The cleaner long-term answer is to terminate TLS at the server so all clients use HTTPS and no per-domain ATS / cleartext exceptions are needed. The k3d manifests already mount a certs-vol for this; flipping the nginx template to listen … ssl and pointing it at a Let's Encrypt cert (or whichever cert lives in K3S_CERTS_DIR) gets you there.


Other ways to run it

Most users should stick with Docker Compose from the Quick start. These variants are for specific scenarios.

macOS / Docker Desktop note: Network shaping (TC/nftables) works on Docker Desktop for Mac with --cap-add NET_ADMIN, but the TC stats polling (every 100ms per session) spawns processes through the Linux VM layer, which causes significantly higher CPU usage and fan noise compared to native Linux. This is a Docker Desktop VM overhead issue, not a code issue. For sustained testing with shaping, use a native Linux host.

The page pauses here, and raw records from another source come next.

-- ==== Sys2Proof/Machine/Vault.lean ====
section
/-! DEFINITION. Vault words (06 R172 to R175; 08 R238 to R244, R474; 11 R478): own-vault accesses with their fixed latency and towpath
requests. -/

namespace Sys2Proof.Machine

open Sys2Proof

/-- The base S register of a vault word, and its VSEL. -/
def State.vbaseReg (s : State) (c : Cursor) (ba : SReg) : DWord := (s.gang c.gang).sreg ba.val

/-- The accesses of a vault word (06 R172). -/
def State.vaultAcc (s : State) (c : Cursor) (i : Instr) : List LaneAcc :=
  match vaultAddr i with
  | none => []
  | some (ba, o) => (s.lanes c).map fun l =>
      { lane := l, addr := s.laneOff c ba o l, data := (s.laneData c i l).1, data2 := (s.laneData c i l).2 }

/-- Is the own vault selected? -/
def State.isOwn (s : State) (c : Cursor) (ba : SReg) : Bool :=
  let u := (s.gang c.gang).crew
  s.window u (bits (s.vbaseReg c ba) 32 8) == some u

/-- The lanes whose bytes lie in an SRAM word with an uncorrectable error (08 R474). -/
def State.badVaultLanes (s : State) (u size : Nat) (ls : List LaneAcc) : List LaneAcc :=
  let cr := s.crew u
  let bad := (s.core cr.core).badVault
  if bad.isEmpty then []
  else ls.filter fun a => (List.range size).any fun k => bad.contains ((16384 * cr.vbase + a.addr + k) / 8)

/-- An own-vault read that failed: an error record, and the gang stops at its next packet boundary (08 R474). -/
def State.vaultError (s : State) (c : Cursor) (ls : List LaneAcc) : State :=
  match ls with
  | [] => s
  | a :: _ =>
    let x := s.gang c.gang
    let s := s.errorRecord 1 (128 * (x.core / 48) + x.core % 48) (some x.tenant) a.addr 0
    s.modGang c.gang fun x =>
      { x with trapNext := some (({ cause := 15, slot := c.slot } : Trap).tstat, laneBits (ls.map (·.lane))) }

/-- Results of an own-vault word: 24 cycles after issue; at width 64 lanes 32 to 63 one cycle later (08 R240). -/
def State.emitVault (s : State) (g : Nat) (i : Instr) (ls : List LaneAcc) : State :=
  let lo := ls.filter fun a => a.lane < 32
  let hi := ls.filter fun a => !decide (a.lane < 32)
  let s := if lo.isEmpty then s else s.emit g Config.latVault (memWrites i lo)
  if hi.isEmpty then s else s.emit g (Config.latVault + 1) (memWrites i hi)

/-- A gang's vault reads see the releases that the bytes of a window carry; a later FENCE acquires them (09 R258). -/
def State.vaultSees (s : State) (g u size : Nat) (ls : List LaneAcc) : State :=
  let cr := s.crew u
  let rs := (s.core cr.core).vrels
  let obs := ls.flatMap fun a => (List.range size).flatMap fun k => Sparse.get [] rs (16384 * cr.vbase + a.addr + k)
  s.modGang g fun x => { x with seenRel := obs.foldl addRel x.seenRel }

/-- An own-vault word counts among the VLT accesses that later copies of its gang come after (09 R261). -/
def State.tellOwn (s : State) (g : Nat) : State :=
  s.modGang g fun x => ({ x with vcCpy := joinVc x.vcCpy (joinVc x.vc x.vcVlt) } : Gang).used x.vcVlt

/-- The bytes that a lane writes at a vault offset. -/
def laneBytes (size : Nat) (a : LaneAcc) (v : Nat) : List (Nat × Byte) := (leBytes size v).zipIdx.map fun p => (a.addr + p.2, p.1)

/-- LDV of the own vault: reads at issue; a failing lane writes zero. -/
def State.ownLoad (s : State) (c : Cursor) (i : Instr) : State :=
  let u := (s.gang c.gang).crew
  let size := accessSize i
  let acc := s.vaultAcc c i
  let bad := s.badVaultLanes u size acc
  let ls := acc.map fun a => { a with res := if bad.contains a then 0 else leNat (s.vaultBytes u a.addr size) }
  (((s.vaultSees c.gang u size acc).tellOwn c.gang).emitVault c.gang i ls).vaultError c bad

/-- STV of the own vault: performed within 24 cycles, in the turn of its quarter and in the order of the gang's issue, so that every word issued 24
cycles after it finds its bytes (08 R240, R253; 06 R175). -/
def State.ownStore (s : State) (c : Cursor) (i : Instr) : State :=
  let u := (s.gang c.gang).crew
  let size := accessSize i
  let bytes := (s.vaultAcc c i).flatMap fun a => laneBytes size a a.data
  let (d, s) := s.popLag
  let x := s.gang c.gang
  let last := (x.wb.filterMap fun e => if e.writes.any (fun w => w matches .vault _ _ _) then some e.due else none).max?.getD 0
  let due := max (s.now + min d (Config.latVault - 1)) (min last (s.now + (Config.latVault - 1)))
  (s.tellOwn c.gang).emit c.gang (due - s.now) [.vault u bytes x.fenceRel]

/-- The gang's own-vault writes in flight take effect now. -/
def State.landVault (s : State) (g : Nat) : State :=
  let pend := (s.gang g).wb.flatMap fun e => e.writes.filter fun w => w matches .vault _ _ _
  let s := pend.foldl (fun s w => s.applyWrite g w) s
  if pend.isEmpty then s
  else s.modGang g fun x =>
    { x with wb := x.wb.map fun e => { e with writes := e.writes.filter fun w => !(w matches .vault _ _ _) } }

/-- One lane of a vault atomic at its window: the old value, and the new one written, with releases. -/
def State.vaultAtom (s : State) (u : Nat) (i : Instr) (a : LaneAcc) (rs : List Rel) : State × LaneAcc :=
  let old := leNat (s.vaultBytes u a.addr 4)
  (s.vaultStore u (laneBytes 4 a (atomNew (atomOf i) old a.data a.data2)) rs, { a with res := old, st := .done })

/-- ATOMV of the own vault: performed at issue after the gang's earlier stores, lane by lane. -/
def State.ownAtom (s : State) (c : Cursor) (i : Instr) : State :=
  let u := (s.gang c.gang).crew
  let s := s.landVault c.gang
  let acc := s.vaultAcc c i
  let bad := s.badVaultLanes u 4 acc
  let s := (s.vaultSees c.gang u 4 acc).tellOwn c.gang
  let rs := (s.gang c.gang).fenceRel
  let q := acc.foldl (fun (q : State × List LaneAcc) a =>
    if bad.contains a then (q.1, q.2 ++ [{ a with res := 0 }])
    else
      let r := q.1.vaultAtom u i a rs
      (r.1, q.2 ++ [r.2])) (s, [])
  (q.1.emitVault c.gang i q.2).vaultError c bad

/-- A towpath word issues: it takes a log entry, and its lanes owe their results (08 R243, 06 R164). -/
def State.issueTow (s : State) (c : Cursor) (i : Instr) (ba : SReg) : State :=
  let acc := s.vaultAcc c i
  let base := s.vbaseReg c ba
  let lanes := laneBits (s.lanes c)
  s.addOp c.gang (fun t => { tag := t, pc := c.pc, slot := c.slot, i := i, lanes := lanes, acc := acc, x := base, logged := true
                             due := s.now }) (owedRegs i) lanes

/-- LDV (06 R174). -/
def execLdv (sz : WSize) (d : VReg) (o : Src) (ba : SReg) (s : State) : Host.Outcome State Fault Refusal :=
  s.runWord (.ldv sz d o ba) fun c =>
    if (s.lanes c).isEmpty then s
    else if s.isOwn c ba then s.ownLoad c (.ldv sz d o ba) else s.issueTow c (.ldv sz d o ba) ba

/-- STV (06 R174). -/
def execStv (sz : WSize) (d o : Src) (ba : SReg) (s : State) : Host.Outcome State Fault Refusal :=
  s.runWord (.stv sz d o ba) fun c =>
    if (s.lanes c).isEmpty then s
    else if s.isOwn c ba then s.ownStore c (.stv sz d o ba) else s.issueTow c (.stv sz d o ba) ba

/-- ATOMV (06 R174). -/
def execAtomv (op : AtomvOp) (d : VReg) (o : Src) (ba : SReg) (s : State) : Host.Outcome State Fault Refusal :=
  s.runWord (.atomv op d o ba) fun c =>
    if (s.lanes c).isEmpty then s
    else if s.isOwn c ba then s.ownAtom c (.atomv op d o ba) else s.issueTow c (.atomv op d o ba) ba

/-! ## Towpath requests at their target -/

/-- The value that a towpath access reads. -/
def State.towRead (s : State) (u off n : Nat) : Nat := leNat ((List.range n).map fun k => s.farByte u (off + k))

/-- A write into the window removes the adapter entries whose frames, of 16 KiB, it touches (11 R319, R478). -/
def State.touchFrames (s : State) (u off n : Nat) : State :=
  let c := (s.crew u).core
  if (s.core c).tokOwner = some u then
    s.modCore c fun c => { c with adcache := c.adcache.filter fun e => !(e.frame.isSome && overlap (off, n) (e.off, 16384)) }
  else s

/-- One lane of a towpath access at its target (06 R174, R175), with the releases that its bytes will carry. -/
def State.towLane (s : State) (u : Nat) (i : Instr) (rs : List Rel) (a : LaneAcc) : State × LaneAcc :=
  let size := accessSize i
  let old := if memKind i = .store then 0 else s.towRead u a.addr size
  let s := { s with fresh := s.fresh + 1 }
  let (res, new) := laneAct i old a
  match new with
  | none => (s, { a with res := res, st := .done })
  | some v => ((s.vaultStore u (laneBytes size a v) rs).touchFrames u a.addr size, { a with res := res, st := .done })

/-- TOWPATH_REQUEST_ARRIVAL (08 R243): lanes that meet VAULT_BUSY at the target are held, the others are performed, and the response
returns. -/
def execTowpathRequestArrival (n : Nat) (s : State) : Host.Outcome State Fault Refusal :=
  match s.net[n]? with
  | none => .next s
  | some m =>
    if m.code != mTOW || decide (s.now < m.due) then .next s
    else
      let s := { s with net := s.net.eraseIdx n }
      let g := m.gangs.headD 0
      let u := m.line
      match m.op, s.op? g m.tag with
      | some i, some o =>
        -- a younger operation is held whole behind a data fault, and starts again after it (01 R46; 06 R175)
        if (s.gang g).behindFault o then
          .next (s.modOp g o.tag fun p => { p.mapAcc m.acc fun a => { a with st := .xlat } with due := s.now + 1 })
        else
        let size := accessSize i
        -- a lane behind a held one of an earlier word to its bytes starts again (09 R256, R272)
        let (wait, acc) := m.acc.partition fun a => (s.gang g).towHeld o a
        let s := if wait.isEmpty then s
          else s.modOp g o.tag fun p => { p.mapAcc wait fun a => { a with st := .xlat } with due := s.now + 1 }
        let torn := s.parityLanes g acc
        let s := s.pathFault g o ((torn.headD { lane := 0, addr := 0 }).addr) torn
        let acc := acc.filter fun a => !torn.contains a
        let busy := acc.filter fun a => s.busy u (a.addr, size)
        let bad := if memKind i = .store then [] else (s.badVaultLanes u size acc).filter fun a => !busy.contains a
        let ls := acc.filter fun a => !busy.contains a && !bad.contains a
        let s := if memKind i = .store then s else s.vaultSees g u size ls
        let rs := (s.gang g).fenceRel
        let q := ls.foldl (fun (q : State × List LaneAcc) a =>
          let r := q.1.towLane u i rs a
          (r.1, q.2 ++ [r.2])) (s, [])
        let s := (q.1.tellCopies g o.tag true).modOp g o.tag fun p =>
          { p with logged := !(busy.isEmpty && bad.isEmpty && wait.isEmpty && torn.isEmpty), acc := p.acc.map fun a => (q.2.find? fun b => b.lane == a.lane).getD a }
        let back := 12 + Config.latHop * hops (s.gang g).core (s.crew u).core
        let s := match memWrites i q.2 with
          | [] => s
          | ws => if q.2.isEmpty then s else s.modGang g fun x => { x with arr := x.arr ++ [(s.now + back, o.tag, ws)] }
        let s := if busy.isEmpty then s else s.dataFault g o.tag .vaultBusy (laneBits (busy.map (·.lane)))
        if bad.isEmpty then .next s
        else
          let s := s.dataFault g o.tag .uncorrectable (laneBits (bad.map (·.lane)))
          let k := (s.crew u).core
          .next (s.errorRecord 1 (128 * (k / 48) + k % 48) (some (s.gang g).tenant) ((bad.headD { lane := 0, addr := 0 }).addr) 0)
      | _, _ => .next s

end Sys2Proof.Machine
end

Pre-built images from GHCR (no source checkout)

The compose file pulls infinite-streaming and infinite-streaming-forwarder from GHCR. ClickHouse and Grafana provisioning files are tiny (~30 KB) so the install grabs them via a tarball alongside the compose file:

mkdir infinite-streaming && cd infinite-streaming

# Compose file
curl -fsSL https://raw.githubusercontent.com/jonathaneoliver/infinite-streaming/main/docker-compose.ghcr.yml \
  -o docker-compose.yml

# Analytics provisioning (ClickHouse schema + Grafana datasources/dashboards)
mkdir -p analytics
curl -fsSL https://github.com/jonathaneoliver/infinite-streaming/archive/main.tar.gz | \
  tar -xzC . --strip-components=1 \
    infinite-streaming-main/analytics

echo "CONTENT_DIR=/path/to/your/media" > .env
docker compose up -d

Open http://localhost:30000/. The dashboard's Sessions / Session Viewer / Grafana features all work in this mode (analytics tier comes up alongside the main image — see Analytics tier).

k3d, release tagging, GHCR publishing

See docs/DEPLOYMENT.md for running in two side-by-side k3d clusters (release + dev), pinning immutable release tags, and configuring GHCR publishing from a fork.


Screenshots

Captured from the live dashboard; files live in docs/screenshots/.

Playback state chart — events timeline + bitrate + buffer + FPS, time-aligned Playback state chart Network log waterfall — HAR view with !✂ / !⏱ / !↩ glyphs Network log waterfall
Playback — single-stream view Playback Mosaic — multi-tile comparison Mosaic
Source Library — content intake Source Library Upload Content Upload Content
Encoding Jobs Encoding Jobs Live Offset (alpha) — cross-variant comparison Live Offset
iPad — home iPad home iPad — Settings → Advanced with destructive Reset All Settings iPad settings

Documentation index

Reference:

Encoding:

Subsystems:


AI No-Code note

This project is primarily an AI No-Code build. The Go services and web dashboard were generated using Codex / OpenCode, GitHub Copilot, and Claude Code, with human direction and iterative testing.

License

See LICENSE for attribution, internal-use, and redistribution terms.